What are the benefits of wall Pilates?

Wall Pilates is a new fitness trend, so there’s a need for more research on the method. But it may offer many of the same key benefits as traditional Pilates. 

Strengthens your core 

Like traditional Pilates, wall Pilates is a core-strengthening workout. Every movement you make starts at or moves through the core. Your core starts at your shoulder girdle, extends to your pelvis, and wraps around your midsection. Pressing your body against a wall provides extra support and resistance while you move and exert force against the wall. 

Improves balance and flexibility 

Many Pilates exercises whether you do them against a wall or on a mat or reformer stretch your muscles. And while there’s a need for research on specific wall Pilates exercises, stretching during traditional Pilates workouts has been shown to increase flexibility. The exercises allow you to work your full body evenly. 

“Pilates creates balance in the body compared to some workouts that are geared more specifically to just upper or lower-body movements,” Hilliard said. 

A strong core and flexible muscles may also improve your balance. For example, a study found that a 12-week Pilates program improved balance in older women. 

Corrects posture 

“Pilates is wonderful because of its emphasis on posture and core strength,” Hilliard said. Many exercises activate deep core muscles in the lower back, hips, and pelvis. These can help keep your body stable and your spine aligned. So as your core gets stronger, your posture may improve as well. 

Improves exercise form  

Good form should always be a priority when you exercise. Working through a movement with good form helps to activate the proper muscles and is important for injury prevention. 

“Wall Pilates utilizes your body, gravity, and a wall so it’s simple and easy to get started,” Hilliard said. “The wall can provide stability for good form, which is so important in Pilates.” 

Provides an accessible workout 

It’s important to stay active to build or maintain strength as we age. And wall Pilates is one way to do that. It doesn’t require fancy equipment. And you can modify wall Pilates exercises based on your needs and preferences. That makes it an accessible workout for people of different ages and fitness levels.

“The low-impact [nature] of Pilates keeps your joints safe and healthy,” Hilliard said. One study found that Pilates is safe and effective for middle-aged and older adults with musculoskeletal health problems. But talk with a healthcare professional before you start a new exercise program. 

What are some examples of wall Pilates exercises?

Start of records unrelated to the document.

theorem Canonical.lusebyBody {i ext h k t b a} (hs : Canonical s) : Canonical (lusebyBody i ext h k t b a s) :=
  .ite (.answer hs) (.answer (.ite_of_then (.updAlloc hs) .expireAlloc))

theorem Canonical.onRange {ofs h k t} (hs : Canonical s)
    {f : Head → Nat → Thread → Block → Option (Alloc × List (Nat × Nat)) → State → State}
    (hf : ∀ a b c d e s, Canonical s → Canonical (f a b c d e s)) :
    Canonical (onRange ofs f h k t s) := by
  unfold Machine.onRange
  dsimp only
  split
  · exact hs
  · split
    · exact .trap hs
    · exact hf _ _ _ _ _ _ hs
    · exact hf _ _ _ _ _ _ hs

theorem Canonical.renewLines {core a ls} (hs : Canonical s) : Canonical (s.renewLines core a ls).2 :=
  .ite hs (.foldl hs fun _ _ ht => .setLine ht)

theorem Canonical.lrenewBody {i h k t b r} (hs : Canonical s) : Canonical (lrenewBody i h k t b r s) := by
  unfold Machine.lrenewBody
  refine .update (.fresh ?_)
  dsimp only
  split
  · exact .renewLines (.setThread (.newWid hs))
  · exact .setThread (.newWid hs)

theorem Canonical.setBody {i full h k t x5 r} (hs : Canonical s) : Canonical (setBody i full h k t x5 r s) := by
  unfold Machine.setBody
  split
  · exact .setThread hs
  · exact .ite (.trap hs) (.foldl (.setThread hs) fun _ _ ht => .ite (.fillLine ht) (.setLine ht))

theorem Canonical.lstateBody {i m f h k t} (hs : Canonical s) : Canonical (lstateBody i m f h k t s) := by
  unfold Machine.lstateBody
  dsimp only
  split
  · exact hs
  · split
    · exact .trap hs
    · exact .answer hs

theorem Canonical.smapBody {i h k t b a} (hs : Canonical s) : Canonical (smapBody i h k t b a s) :=
  .ite (.trap hs) (.ite (.trap hs) (.foldl (.updAlloc (.setThread hs)) fun _ _ ht => .setLine ht))

theorem Canonical.sunmapBody {i h k t b a} (hs : Canonical s) : Canonical (sunmapBody i h k t b a s) :=
  .ite (.trap hs)
    (.ite_of_then (.setThread (.flushLines hs)) fun hu =>
      .foldl (.updAlloc hu) fun _ _ ht => .ite (.setLine ht) (.fillLine (.setLine (.zeroLine ht))))

theorem Canonical.sflushBody {i inv h k t b r} (hs : Canonical s) : Canonical (sflushBody i inv h k t b r s) := by
  unfold Machine.sflushBody
  dsimp only
  split
  · exact .ite (.update (.fresh (.setThread (.newWid hs)))) (.update (.flushLines (.fresh (.setThread (.newWid hs)))))
  · exact .update (.fresh (.setThread (.newWid hs)))

theorem Canonical.resultReady {l serial} (hs : Canonical s) : Canonical (resultReady l serial s) := by
  unfold Machine.resultReady
  split
  · exact .setIncoming hs
  · exact hs

theorem CanonicalNext.execSflushComplete {serial} (hs : Canonical s) : CanonicalNext (execSflushComplete serial s) := by
  unfold Machine.execSflushComplete
  refine .event hs fun _ ht => ?_
  split
  · exact ht
  · exact .ite_of_then (.flushSome ht) fun hv => .update (.resultReady (.foldl hv fun _ _ hu => .dropLine hu))

theorem CanonicalNext.execLfreeUnitsRelease {serial} (hs : Canonical s) : CanonicalNext (execLfreeUnitsRelease serial s) := by
  unfold Machine.execLfreeUnitsRelease
  refine .event hs fun _ ht => ?_
  split
  · exact ht
  · exact .ite_of_else (.flushSome ht) .update

theorem Canonical.renewVisit {core a no} (hs : Canonical s) : Canonical (s.renewVisit core a no) :=
  .ite_of_then (.setLine hs) fun ht => .ite ht hs

theorem Canonical.ageLine {core a old dt no} (hs : Canonical s) : Canonical (s.ageLine core a old dt no) :=
  .ite hs (.ite_of_then (.setLine hs) fun ht => .ite ht (.ite hs (.dropLine hs)))

theorem Canonical.ageLarders {old} (hs : Canonical s) : Canonical (s.ageLarders old) :=
  .foldl (.foldl hs fun _ _ ht => .foldl ht fun _ _ hu => .ite (.expireAlloc hu) hu) fun _ _ ht =>
    .foldl ht fun _ _ hu => .foldl hu fun _ _ hv => .ageLine hv

theorem CanonicalNext.execAllocationExpiry {bid base} (hs : Canonical s) : CanonicalNext (execAllocationExpiry bid base s) := by
  unfold Machine.execAllocationExpiry
  refine .event hs fun _ ht => ?_
  split
  · exact ht
  · split
    · exact ht
    · exact .ite ht (.ite (.flushLines ht) (.expireAlloc ht))

theorem Canonical.fetchLost {bid ea va reason level entry base size b} (hs : Canonical s) :
    Canonical (s.fetchLost bid ea va reason level entry base size b) :=
  .reaim (.ite_of_else (.ticketFor hs) .report)

theorem Canonical.landStash {bid no ea bs} (hs : Canonical s) : Canonical (s.landStash bid no ea bs) :=
  .fillLine (.setLine (.putLarder hs))

theorem CanonicalNext.execStashFetchComplete {core line} (hs : Canonical s) :
    CanonicalNext (execStashFetchComplete core line s) := by
  unfold Machine.execStashFetchComplete
  refine .event hs fun _ ht => ?_
  dsimp only
  split
  · exact ht
  · refine .ite ht ?_
    split
    · exact .ite (.fetchLost (.setLine ht)) ht
    · split
      · exact ht
      next h =>
        split
        · exact .ite ht (.askPeer (.of_some h (.tryTouch ht)))
        · exact .landStash (.setLine (.of_some h (.tryTouch ht)))

theorem CanonicalNext.execStashRemoteReadRecall {core line} (hs : Canonical s) :
    CanonicalNext (execStashRemoteReadRecall core line s) := by
  unfold Machine.execStashRemoteReadRecall
  refine .event hs fun _ ht => ?_
  split
  · exact ht
  · exact .ite (.flushLines ht) ht

theorem CanonicalNext.execStashRemoteWriteRecall {core line ofs bytes} (hs : Canonical s) :
    CanonicalNext (execStashRemoteWriteRecall core line ofs bytes s) := by
  unfold Machine.execStashRemoteWriteRecall
  refine .event hs fun _ ht => ?_
  split
  · exact ht
  · refine .ite ?_ ht
    split
    · exact ht
    · exact .getD (.bind (.map (.tryWriteBack ht) fun _ hu => .dropLine hu) fun _ hu => .tryStore hu) ht
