-- ==== Sys2Proof/Machine/Dispatch.lean ====
section
/-!
DEFINITION. The dispatch: one arm per row of opcode_table.json, each a direct call of that row's meaning.
-/
namespace Sys2Proof.Machine

/-- The effect of a decoded operation. -/
def exec (i : Instr) (s : State) : Host.Outcome State Fault Refusal :=
  match i with
  | .rdDisabled o => Sys2Proof.Machine.execRdDisabled o s
  | .rdModer => Sys2Proof.Machine.execRdModer s
  | .rdOtyper => Sys2Proof.Machine.execRdOtyper s
  | .rdOspeedr => Sys2Proof.Machine.execRdOspeedr s
  | .rdPupdr => Sys2Proof.Machine.execRdPupdr s
  | .rdIdr => Sys2Proof.Machine.execRdIdr s
  | .rdOdr => Sys2Proof.Machine.execRdOdr s
  | .rdBsrr => Sys2Proof.Machine.execRdBsrr s
  | .rdLckr => Sys2Proof.Machine.execRdLckr s
  | .rdAfrl => Sys2Proof.Machine.execRdAfrl s
  | .rdAfrh => Sys2Proof.Machine.execRdAfrh s
  | .rdBrr => Sys2Proof.Machine.execRdBrr s
  | .rdBrrF4 => Sys2Proof.Machine.execRdBrrF4 s
  | .rdBad o => Sys2Proof.Machine.execRdBad o s
  | .wrDisabled o w => Sys2Proof.Machine.execWrDisabled o w s
  | .wrModer w => Sys2Proof.Machine.execWrModer w s
  | .wrOtyper w => Sys2Proof.Machine.execWrOtyper w s
  | .wrOspeedr w => Sys2Proof.Machine.execWrOspeedr w s
  | .wrPupdr w => Sys2Proof.Machine.execWrPupdr w s
  | .wrIdr w => Sys2Proof.Machine.execWrIdr w s
  | .wrOdr w => Sys2Proof.Machine.execWrOdr w s
  | .wrBsrr w => Sys2Proof.Machine.execWrBsrr w s
  | .wrLckr w => Sys2Proof.Machine.execWrLckr w s
  | .wrAfrl w => Sys2Proof.Machine.execWrAfrl w s
  | .wrAfrh w => Sys2Proof.Machine.execWrAfrh w s
  | .wrBrr w => Sys2Proof.Machine.execWrBrr w s
  | .wrBrrF4 w => Sys2Proof.Machine.execWrBrrF4 w s
  | .wrBad o w => Sys2Proof.Machine.execWrBad o w s
  | .resetAssert => Sys2Proof.Machine.execResetAssert s
  | .resetDeassert => Sys2Proof.Machine.execResetDeassert s
  | .resetHold level => Sys2Proof.Machine.execResetHold level s
  | .enableChange level => Sys2Proof.Machine.execEnableChange level s
  | .enableHold level => Sys2Proof.Machine.execEnableHold level s
  | .pinBadindex k cls => Sys2Proof.Machine.execPinBadindex k cls s
  | .pinFloat k => Sys2Proof.Machine.execPinFloat k s
  | .pinLow k => Sys2Proof.Machine.execPinLow k s
  | .pinHigh k => Sys2Proof.Machine.execPinHigh k s
  | .resolve => Sys2Proof.Machine.execResolve s

end Sys2Proof.Machine
end

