@[simp] theorem returnData_cfg (v : Word) : (returnData v s).cfg = s.cfg := rfl
@[simp] theorem returnData_moder (v : Word) : (returnData v s).moder = s.moder := rfl
@[simp] theorem returnData_otyper (v : Word) : (returnData v s).otyper = s.otyper := rfl
@[simp] theorem returnData_ospeedr (v : Word) : (returnData v s).ospeedr = s.ospeedr := rfl
@[simp] theorem returnData_pupdr (v : Word) : (returnData v s).pupdr = s.pupdr := rfl
@[simp] theorem returnData_idr (v : Word) : (returnData v s).idr = s.idr := rfl
@[simp] theorem returnData_odr (v : Word) : (returnData v s).odr = s.odr := rfl
@[simp] theorem returnData_lckr (v : Word) : (returnData v s).lckr = s.lckr := rfl
@[simp] theorem returnData_afrl (v : Word) : (returnData v s).afrl = s.afrl := rfl
@[simp] theorem returnData_afrh (v : Word) : (returnData v s).afrh = s.afrh := rfl
@[simp] theorem returnData_externalLevel (v : Word) : (returnData v s).externalLevel = s.externalLevel := rfl
@[simp] theorem returnData_externalDriven (v : Word) : (returnData v s).externalDriven = s.externalDriven := rfl
@[simp] theorem returnData_resetAsserted (v : Word) : (returnData v s).resetAsserted = s.resetAsserted := rfl
@[simp] theorem returnData_peripheralEnabled (v : Word) : (returnData v s).peripheralEnabled = s.peripheralEnabled := rfl
@[simp] theorem returnData_pinChangedLevel (v : Word) : (returnData v s).pinChangedLevel = s.pinChangedLevel := rfl
@[simp] theorem returnData_stateChangedLevel (v : Word) : (returnData v s).stateChangedLevel = s.stateChangedLevel := rfl
@[simp] theorem returnData_pending (v : Word) : (returnData v s).pending = s.pending := rfl
@[simp] theorem returnData_rdata (v : Word) : (returnData v s).rdata = some v := rfl
@[simp] theorem returnData_events (v : Word) : (returnData v s).events = s.events := rfl

@[simp] theorem setIdrBit_cfg (i : Nat) (b : Bool) : (setIdrBit i b s).cfg = s.cfg := rfl
@[simp] theorem setIdrBit_moder (i : Nat) (b : Bool) : (setIdrBit i b s).moder = s.moder := rfl
@[simp] theorem setIdrBit_otyper (i : Nat) (b : Bool) : (setIdrBit i b s).otyper = s.otyper := rfl
@[simp] theorem setIdrBit_ospeedr (i : Nat) (b : Bool) : (setIdrBit i b s).ospeedr = s.ospeedr := rfl
@[simp] theorem setIdrBit_pupdr (i : Nat) (b : Bool) : (setIdrBit i b s).pupdr = s.pupdr := rfl
@[simp] theorem setIdrBit_idr (i : Nat) (b : Bool) : (setIdrBit i b s).idr = setBit s.idr i b := rfl
@[simp] theorem setIdrBit_odr (i : Nat) (b : Bool) : (setIdrBit i b s).odr = s.odr := rfl
@[simp] theorem setIdrBit_lckr (i : Nat) (b : Bool) : (setIdrBit i b s).lckr = s.lckr := rfl
@[simp] theorem setIdrBit_afrl (i : Nat) (b : Bool) : (setIdrBit i b s).afrl = s.afrl := rfl
@[simp] theorem setIdrBit_afrh (i : Nat) (b : Bool) : (setIdrBit i b s).afrh = s.afrh := rfl
@[simp] theorem setIdrBit_externalLevel (i : Nat) (b : Bool) : (setIdrBit i b s).externalLevel = s.externalLevel := rfl
@[simp] theorem setIdrBit_externalDriven (i : Nat) (b : Bool) : (setIdrBit i b s).externalDriven = s.externalDriven := rfl
@[simp] theorem setIdrBit_resetAsserted (i : Nat) (b : Bool) : (setIdrBit i b s).resetAsserted = s.resetAsserted := rfl
@[simp] theorem setIdrBit_peripheralEnabled (i : Nat) (b : Bool) : (setIdrBit i b s).peripheralEnabled = s.peripheralEnabled := rfl
@[simp] theorem setIdrBit_pinChangedLevel (i : Nat) (b : Bool) : (setIdrBit i b s).pinChangedLevel = s.pinChangedLevel := rfl
@[simp] theorem setIdrBit_stateChangedLevel (i : Nat) (b : Bool) : (setIdrBit i b s).stateChangedLevel = s.stateChangedLevel := rfl
@[simp] theorem setIdrBit_pending (i : Nat) (b : Bool) : (setIdrBit i b s).pending = s.pending := rfl
@[simp] theorem setIdrBit_rdata (i : Nat) (b : Bool) : (setIdrBit i b s).rdata = s.rdata := rfl
@[simp] theorem setIdrBit_events (i : Nat) (b : Bool) : (setIdrBit i b s).events = s.events := rfl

The following wall Pilates exercises can help you get started. Find a blank wall with some floor space, and practice these moves a few days a week for 20 minutes. You can add more exercises as your strength improves.

While some gyms offer wall Pilates, Virden said it’s mostly an at-home practice. Because of this, she also recommends finding videos online. “There are great [options for] beginner to advanced workouts led by wonderful instructors,” Virden said.

1. Incline push-up

In a traditional push-up, you use your upper-body strength to push your body off the floor. With an incline or wall push-up, you can use the wall to help with stability.

  • Step 1: Face the wall and place your palms on the wall at shoulder level with your hands wider than your chest.  

  • Step 2: Walk back into an incline position with heels slightly elevated off the floor.

  • Step 3: Bend at the elbows, bringing your chest toward the wall.

  • Step 4: Press away from the wall using your chest and arms to return to the starting position. 

  • Step 5: Complete 10-12 reps. 

2. Glute bridge

The wall glute bridge not only strengthens your glutes and hamstrings, but it also helps to increase your hip mobility. 

  • Step 1: Lie on the floor in front of a wall with your knees bent and your feet flat.

  • Step 2: Walk your feet up the wall and bend your knees at a 90-degree angle. Your feet should be flat on the wall with your shins parallel to the floor.

  • Step 3: Curl your tailbone off the floor, raising your hips into the air one vertebra at a time. Be careful not to arch your back. 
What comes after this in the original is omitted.